Why should you maintain some independence and not lose yourself in a relationship? Well, even if this new relationship is going to be a long term (maybe even forever!) partnership, it’s simply not healthy to lose yourself in a relationship. You want to stay true to yourself and maintain a healthy balance with all facets of your life, including your romantic relationship. Even if you’re already feeling like you’re losing yourself a bit in your relationship, it’s never too late to come back to yourself.
Whether you’re just embarking on a new and exciting relationship or you’re in a committed, long term relationship of several years, these tips for how to not lose yourself in a relationship can be useful for helping you maintain a happy, healthy relationship with your partner and yourself.
How to Not Lose Yourself in a Relationship
Don’t Forget About Your Friends
When we start falling for someone, it’s only natural that we want to spend all our time with them, and it’s all too common that in the excitement of a new relationship, prior friendships might not be getting as much attention as they once had.
Not only is this sad for the friends that we love so much, but when push comes to shove and you need support from someone other than your partner, will your friends still be there? Perhaps not if you’ve neglected these relationships to pour everything you’ve got into your romantic relationship.

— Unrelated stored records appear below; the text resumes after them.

/-- BAY always carries 22 numbers, whatever is absent (R178). -/
theorem BayStatus.fields_length (b : BayStatus) : b.fields.length = 22 := by
  have hc := optGroup_length (n := 4)
    (fields := fun x : BayContext => [(x.card : Int), (x.eligible : Int)] ++ optNat x.timeLeft)
    (by intro; simp [optNat, optField]) b.context
  have hg := optGroup_length (n := 2) (fields := fun g : Nat × Nat => [(g.1 : Int), (g.2 : Int)]) (by intro; rfl) b.staging
  have hl : (bayLoadFields b.load).length = 10 := by
    cases b.load <;> simp [bayLoadFields, optNat, optField, flagField]
  simp only [BayStatus.fields, List.length_append, List.length_cons, hc, hg, hl]
  simp [flagField]

/-! ### Requests -/

/-- A permitted request is taken by its owner, in the state its window leaves (R165, R168). -/
theorem request_takes {c : ReqCode} {w : Win} {owner : State → State × Reply} {s t : State} {r : Reply}
    (h : s.phase = .running) (hp : permitted c w.port = true) (ho : owner (s.seen c w) = (t, r)) :
    request c w owner s = .next (t.answered w r.status r.payload) := by
  simp [request, State.takesWindows, h, hp, State.take, ho, State.answered]

/-- Before START no window opens (R171, R186). -/
theorem request_unopened {c : ReqCode} {w : Win} {owner : State → State × Reply} {s : State}
    (h : s.takesWindows = false) : request c w owner s = .next (s.noWindow w.port (Win.sent c w).length) := by
  simp [request, h]

/-! ### Operand numbers -/

@[simp] theorem four?_val (a : Fin 4) : four? a.val = some a := by simp [four?]
@[simp] theorem eight?_val (j : Fin 8) : eight? j.val = some j := by simp [eight?]
@[simp] theorem sixteen?_val (c : Fin 16) : sixteen? c.val = some c := by simp [sixteen?]
@[simp] theorem recipeIndex?_succ (i : Fin 16) : recipeIndex? (i.val + 1) = some i := by
  simp [recipeIndex?]

/-- FF hex stands for no arm or pump, and a number below 4 for itself (R188). -/
@[simp] theorem fourOrNone?_elim (p : Option (Fin 4)) : fourOrNone? (p.elim 255 Fin.val) = some p := by
  cases p with
  | none => rfl
  | some a =>
    have h : a.val ≠ 255 := by omega
    simp [fourOrNone?, h]

theorem mem_fours (a : Fin 4) : a ∈ fours := by revert a; decide
theorem mem_eights (j : Fin 8) : j ∈ eights := by revert j; decide

/-! ### What a fold over operations keeps -/

/-- What every step of a fold keeps, the fold keeps. -/
theorem foldl_keeps {α β : Type} (g : State → β) (f : State → α → State) (h : ∀ s x, g (f s x) = g s) (l : List α) (s : State) :
    g (l.foldl f s) = g s := by
  induction l generalizing s with
  | nil => rfl
  | cons x l ih => exact (ih (f s x)).trans (h s x)

/-! ### Parts that a drive to close leaves alone -/

/-- The parts of a state that neither a compartment change nor a drive to close touches. -/
def State.still (s : State) : Vector Pump 4 × Vector Slot 8 × Safety × List PermitEntry × Option Record × State :=
  (s.pumps, s.slots, s.safety, s.permits, s.chargeOwed, s.apart)

@[simp] theorem State.post_still (c : EventCode) (k : ObjectKind) (n : Nat) (v : BitVec 32) :
    (s.post c k n v).still = s.still := rfl
@[simp] theorem State.modifyComp_still (n : Nat) (f : CompRecord → CompRecord) : (s.modifyComp n f).still = s.still := rfl
@[simp] theorem State.modifyLoad_still (f : LoadRecord → LoadRecord) : (s.modifyLoad f).still = s.still := rfl
@[simp] theorem State.modifyArm_still (a : Fin 4) (f : Arm → Arm) : (s.modifyArm a f).still = s.still := rfl
@[simp] theorem State.modifyInjector_still (j : Fin 8) (f : Injector → Injector) :
    (s.modifyInjector j f).still = s.still := rfl
@[simp] theorem State.enqueue_still (r : Record) : (s.enqueue r).still = s.still := rfl
@[simp] theorem State.mapWaiting_still (f : List Record → List Record) : (s.mapWaiting f).still = s.still := by
  unfold State.mapWaiting; split <;> rfl
@[simp] theorem State.refreshImages_still (l : LoadRecord) : (s.refreshImages l).still = s.still :=
  State.mapWaiting_still s _
@[simp] theorem State.queueImage_still (l : LoadRecord) : (s.queueImage l).still = s.still := by
  unfold State.queueImage; split <;> rfl
@[simp] theorem State.imagePoint_still : s.imagePoint.still = s.still := by
  unfold State.imagePoint; (repeat' split) <;> simp
@[simp] theorem State.callCheckpoint_still : s.callCheckpoint.still = s.still := by
  unfold State.callCheckpoint; (repeat' split) <;> first | rfl | simp
@[simp] theorem State.evalLoad_still : s.evalLoad.still = s.still := by
  unfold State.evalLoad; (repeat' split) <;> rfl
@[simp] theorem State.evalComps_still : s.evalComps.still = s.still := by unfold State.evalComps; split <;> simp
@[simp] theorem State.compChanged_still (n : Nat) : (s.compChanged n).still = s.still := by
  unfold State.compChanged; split <;> simp
@[simp] theorem State.modifyBound_still (j : Fin 8) (f : ComponentResult → ComponentResult) :
    (s.modifyBound j f).still = s.still := by
  unfold State.modifyBound; split <;> rfl
@[simp] theorem State.discardOwed_still (j : Fin 8) : (s.discardOwed j).still = s.still := by simp [State.discardOwed]
@[simp] theorem State.cutStroke_still (j : Fin 8) : (s.cutStroke j).still = s.still := by
  unfold State.cutStroke; split <;> simp
@[simp] theorem State.flowStops_still (n : Nat) : (s.flowStops n).still = s.still :=
  foldl_keeps State.still _ (fun s j => by split <;> simp) _ _
@[simp] theorem State.driveClose_still (n : Nat) (r : CloseReason) : (s.driveClose n r).still = s.still := by
  unfold State.driveClose; (repeat' split) <;> simp
@[simp] theorem State.driveAll_still (r : CloseReason) : (s.driveAll r).still = s.still :=
  foldl_keeps State.still _ (by simp) _ _
@[simp] theorem State.postCause_still (e : EventCode) (c : Cause) : (s.postCause e c).still = s.still := by
  unfold State.postCause; split <;> simp
@[simp] theorem State.addCause_still (c : Cause) : (s.addCause c).still = s.still := by
  unfold State.addCause; (repeat' split) <;> simp
@[simp] theorem State.removeCause_still (c : Cause) : (s.removeCause c).still = s.still := by
  unfold State.removeCause; (repeat' split) <;> simp

/-- Two states whose still parts agree have the same pumps, slots, safety record and permits. -/
theorem State.of_still {s t : State} (h : t.still = s.still) :
    t.pumps = s.pumps ∧ t.slots = s.slots ∧ t.safety = s.safety ∧ t.permits = s.permits ∧ t.chargeOwed = s.chargeOwed
      ∧ t.apart = s.apart :=
  ⟨congrArg (·.1) h, congrArg (·.2.1) h, congrArg (·.2.2.1) h, congrArg (·.2.2.2.1) h, congrArg (·.2.2.2.2.1) h,
    congrArg (·.2.2.2.2.2) h⟩

/-- Two states whose parts set apart agree have the same meters, probes, orders, calibration, clock and audit memory. -/
theorem State.of_apart {s t : State} (h : t.apart = s.apart) :
    t.meters = s.meters ∧ t.probes = s.probes ∧ t.orders = s.orders ∧ t.cal = s.cal ∧ t.clock = s.clock
      ∧ t.audit = s.audit ∧ t.phase = s.phase ∧ t.products = s.products := by
  have h1 := congrArg State.meters h
  have h2 := congrArg State.probes h
  have h3 := congrArg State.orders h
  have h4 := congrArg State.cal h
  have h5 := congrArg State.clock h
  have h6 := congrArg State.audit h
  have h7 := congrArg State.phase h
  have h8 := congrArg State.products h
  exact ⟨h1, h2, h3, h4, h5, h6, h7, h8⟩

/-! ### What an image point and a cause taken away leave alone -/

theorem State.imagePoint_keeps :
    s.imagePoint.load = s.load ∧ s.imagePoint.arms = s.arms ∧ s.imagePoint.injectors = s.injectors := by
  unfold State.imagePoint
  (repeat' split) <;> (try exact ⟨rfl, rfl, rfl⟩)
  · unfold State.refreshImages State.mapWaiting; split <;> exact ⟨rfl, rfl, rfl⟩
  · unfold State.queueImage; split <;> exact ⟨rfl, rfl, rfl⟩

theorem State.postCause_keeps (e : EventCode) (c : Cause) :
    (s.postCause e c).load = s.load ∧ (s.postCause e c).arms = s.arms ∧ (s.postCause e c).injectors = s.injectors := by
  unfold State.postCause; split <;> exact ⟨rfl, rfl, rfl⟩

theorem State.evalLoad_keeps : s.evalLoad.arms = s.arms ∧ s.evalLoad.injectors = s.injectors := by
  unfold State.evalLoad; (repeat' split) <;> exact ⟨rfl, rfl⟩

/-- A load whose state is evaluated stands as the table of R12 gives it. -/
theorem LoadRecord.evaluated_tabled (l : LoadRecord) : LoadRecord.Tabled { l with state := l.evaluated } := by
  simp only [LoadRecord.Tabled, LoadRecord.evaluated]
  by_cases hc : l.state = .closing
  · simp [hc]
  · cases he : l.causes.isEmpty <;> simp [hc]

/-- A change of a compartment re-evaluates the load, unless the load is about to enter CLOSING (R12, R17). -/
theorem State.evalComps_load (l : LoadRecord) (h : s.load = some l) :
    s.evalComps.load = some (if l.finishing then l else { l with state := l.evaluated }) := by
  cases hf : l.finishing
  · by_cases he : l.evaluated = l.state <;> simp [State.evalComps, State.evalLoad, State.post, h, hf, he]
  · simp [State.evalComps, h, hf]

/-- The load state alone may change where it is evaluated afresh (R12). -/
theorem State.evalLoad_load (l : LoadRecord) (h : s.load = some l) :
    ∃ u, s.evalLoad.load = some u ∧ u.comps = l.comps ∧ u.causes = l.causes := by
  unfold State.evalLoad; simp only [h]; split
  · exact ⟨l, h, rfl, rfl⟩
  · exact ⟨_, rfl, rfl, rfl⟩

theorem State.removeCause_keeps (c : Cause) :
    (s.removeCause c).arms = s.arms ∧ (s.removeCause c).injectors = s.injectors := by
  unfold State.removeCause
  (repeat' split) <;> (try exact ⟨rfl, rfl⟩)
  simp only [State.evalLoad_keeps, State.imagePoint_keeps, State.postCause_keeps]; exact ⟨rfl, rfl⟩

/-! ### What happens to the compartments of the load -/

/-- The line, state, figures, close reason, halt cause and flags of a compartment. -/
abbrev CompOutline := OrderLine × CompState × Nat × Nat × Option CloseReason × Option HaltCause × CompFlags

def CompRecord.outline (c : CompRecord) : CompOutline :=
  (c.line, c.state, c.gross, c.net, c.closeReason, c.haltCause, c.flags)

/-- The outlines of the compartments, and the cause set, of the open load. -/
def LoadRecord.outline (l : LoadRecord) : List CompOutline × CauseSet := (l.comps.map CompRecord.outline, l.causes)

def State.outline (s : State) : Option (List CompOutline × CauseSet) := s.load.map LoadRecord.outline

@[simp] theorem State.post_outline (c : EventCode) (k : ObjectKind) (n : Nat) (v : BitVec 32) :
    (s.post c k n v).outline = s.outline := rfl
@[simp] theorem State.modifyArm_outline (a : Fin 4) (f : Arm → Arm) : (s.modifyArm a f).outline = s.outline := rfl
@[simp] theorem State.modifyInjector_outline (j : Fin 8) (f : Injector → Injector) :
    (s.modifyInjector j f).outline = s.outline := rfl
@[simp] theorem State.mapWaiting_outline (f : List Record → List Record) : (s.mapWaiting f).outline = s.outline := by
  unfold State.mapWaiting; split <;> rfl
@[simp] theorem State.refreshImages_outline (l : LoadRecord) : (s.refreshImages l).outline = s.outline :=
  State.mapWaiting_outline s _
@[simp] theorem State.queueImage_outline (l : LoadRecord) : (s.queueImage l).outline = s.outline := by
  unfold State.queueImage; split <;> rfl
@[simp] theorem State.imagePoint_outline : s.imagePoint.outline = s.outline := by
  unfold State.imagePoint; (repeat' split) <;> simp
@[simp] theorem State.evalLoad_outline : s.evalLoad.outline = s.outline := by
  unfold State.evalLoad
  split
  · rfl
  · rename_i l hl
    split
    · rfl
    · simp [State.outline, State.post, hl, LoadRecord.outline]
@[simp] theorem State.evalComps_outline : s.evalComps.outline = s.outline := by unfold State.evalComps; split <;> simp
@[simp] theorem State.compChanged_outline (n : Nat) : (s.compChanged n).outline = s.outline := by
  unfold State.compChanged; split <;> simp
@[simp] theorem State.postCause_outline (e : EventCode) (c : Cause) : (s.postCause e c).outline = s.outline := by
  unfold State.postCause; split <;> simp

theorem LoadRecord.modifyComp_outline (n : Nat) (f : CompRecord → CompRecord) (l : LoadRecord)
    (h : ∀ c, (f c).outline = c.outline) : (l.modifyComp n f).outline = l.outline := by
  simp only [LoadRecord.outline, LoadRecord.modifyComp, List.map_map, Prod.mk.injEq, and_true]
  refine List.map_congr_left fun c _ => ?_
  simp only [Function.comp]
  split
  · exact h c
  · rfl

@[simp] theorem State.modifyResult_outline (b : Binding) (f : ComponentResult → ComponentResult) :
    (s.modifyResult b f).outline = s.outline := by
  simp only [State.outline, State.modifyResult, State.modifyComp, State.modifyLoad, Option.map_map]
  cases s.load with
  | none => rfl
  | some l => exact congrArg some (LoadRecord.modifyComp_outline _ _ l fun _ => rfl)

@[simp] theorem State.modifyBound_outline (j : Fin 8) (f : ComponentResult → ComponentResult) :
    (s.modifyBound j f).outline = s.outline := by
  unfold State.modifyBound; split <;> simp
@[simp] theorem State.discardOwed_outline (j : Fin 8) : (s.discardOwed j).outline = s.outline := by
  simp [State.discardOwed]
@[simp] theorem State.cutStroke_outline (j : Fin 8) : (s.cutStroke j).outline = s.outline := by
  unfold State.cutStroke; split <;> simp
@[simp] theorem State.cutStrokes_outline : s.cutStrokes.outline = s.outline :=
  foldl_keeps State.outline _ (by simp) _ _
@[simp] theorem State.flowStops_outline (n : Nat) : (s.flowStops n).outline = s.outline :=
  foldl_keeps State.outline _ (fun s j => by split <;> simp) _ _

/-- The outline of a compartment driven to close for a reason (R14). -/
def CompOutline.driven (r : CloseReason) (x : CompOutline) : CompOutline :=
  if x.2.1.isDrivable then (x.1, .closing, x.2.2.1, x.2.2.2.1, some r, x.2.2.2.2.2) else x

@[simp] theorem CompOutline.driven_line (r : CloseReason) (x : CompOutline) : (x.driven r).1 = x.1 := by
  unfold CompOutline.driven; split <;> rfl

@[simp] theorem CompOutline.driven_driven (r : CloseReason) (x : CompOutline) : (x.driven r).driven r = x.driven r := by
  obtain ⟨line, state, rest⟩ := x
  cases state <;> rfl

People need a variety of different relationships in their lives, including friendships. Don’t take them for granted just because you have a new romantic bestie!
Keep Up with Hobbies
One thing that can happen that makes you lose yourself in a relationship is the forgoing of hobbies and personal interests that your partner doesn’t share with you. While it can be extremely fun to find new shared hobbies and interests that you enjoy doing together, it’s not healthy to dismiss interests that fulfill you simply because it’s not a shared interest. In fact, having your own hobbies is healthy!
Interestingly, partners that support each other in pursuing their own personal hobbies and interests is considered a huge green flag in a relationship, so don’t be afraid to continue finding fulfillment in the hobbies and interests that you don’t share!
Engage in Self Care
Self care is incredibly important, especially when it comes to not losing yourself in relationships. When we take care of ourselves, we are able to show up for our partners in a more mindful way. Self care in relationships includes meeting your own needs regarding your sleep, your nutrition, your time, etc, and by ensuring you are taking care of yourself, you ensure you can show up for your partner as your best self! Don’t we all want that?
Have Healthy Boundaries
There has so much discussion in the relationship world in the last few years about healthy boundaries, and this is a wonderful thing because when a couple has healthy boundaries, they both ensure they meet each other as their healthiest, strongest selves. A boundary isn’t a wall, it is a guide to ensure that you both have your needs met in the relationship.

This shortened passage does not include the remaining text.